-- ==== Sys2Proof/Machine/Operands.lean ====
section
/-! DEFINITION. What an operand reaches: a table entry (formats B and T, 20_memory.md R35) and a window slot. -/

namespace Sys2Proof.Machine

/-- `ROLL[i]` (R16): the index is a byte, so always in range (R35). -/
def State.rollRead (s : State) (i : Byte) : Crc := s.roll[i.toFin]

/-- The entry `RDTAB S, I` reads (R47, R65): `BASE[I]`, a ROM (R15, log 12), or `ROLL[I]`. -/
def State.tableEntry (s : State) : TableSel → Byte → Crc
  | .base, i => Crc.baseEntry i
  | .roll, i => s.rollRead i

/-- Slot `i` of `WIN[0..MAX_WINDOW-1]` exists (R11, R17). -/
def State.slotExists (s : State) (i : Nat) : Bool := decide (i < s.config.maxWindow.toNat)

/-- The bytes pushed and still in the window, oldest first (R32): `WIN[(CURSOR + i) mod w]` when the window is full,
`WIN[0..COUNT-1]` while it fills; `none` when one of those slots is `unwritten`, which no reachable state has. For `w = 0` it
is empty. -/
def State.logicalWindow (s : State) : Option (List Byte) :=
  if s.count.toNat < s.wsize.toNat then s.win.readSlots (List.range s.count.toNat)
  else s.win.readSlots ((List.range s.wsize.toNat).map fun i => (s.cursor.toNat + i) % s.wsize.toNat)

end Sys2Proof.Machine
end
◇ ◇ ◇ ◇ ◇
Each line from the top of the records down to the one with "range (R35). -/" must be retyped exactly; include both ends and nothing else.

-- ==== Sys2Proof/Machine/Operands.lean ====
section
/-! DEFINITION. What an operand reaches: a table entry (formats B and T, 20_memory.md R35) and a window slot. -/

namespace Sys2Proof.Machine

/-- `ROLL[i]` (R16): the index is a byte, so always in range (R35). -/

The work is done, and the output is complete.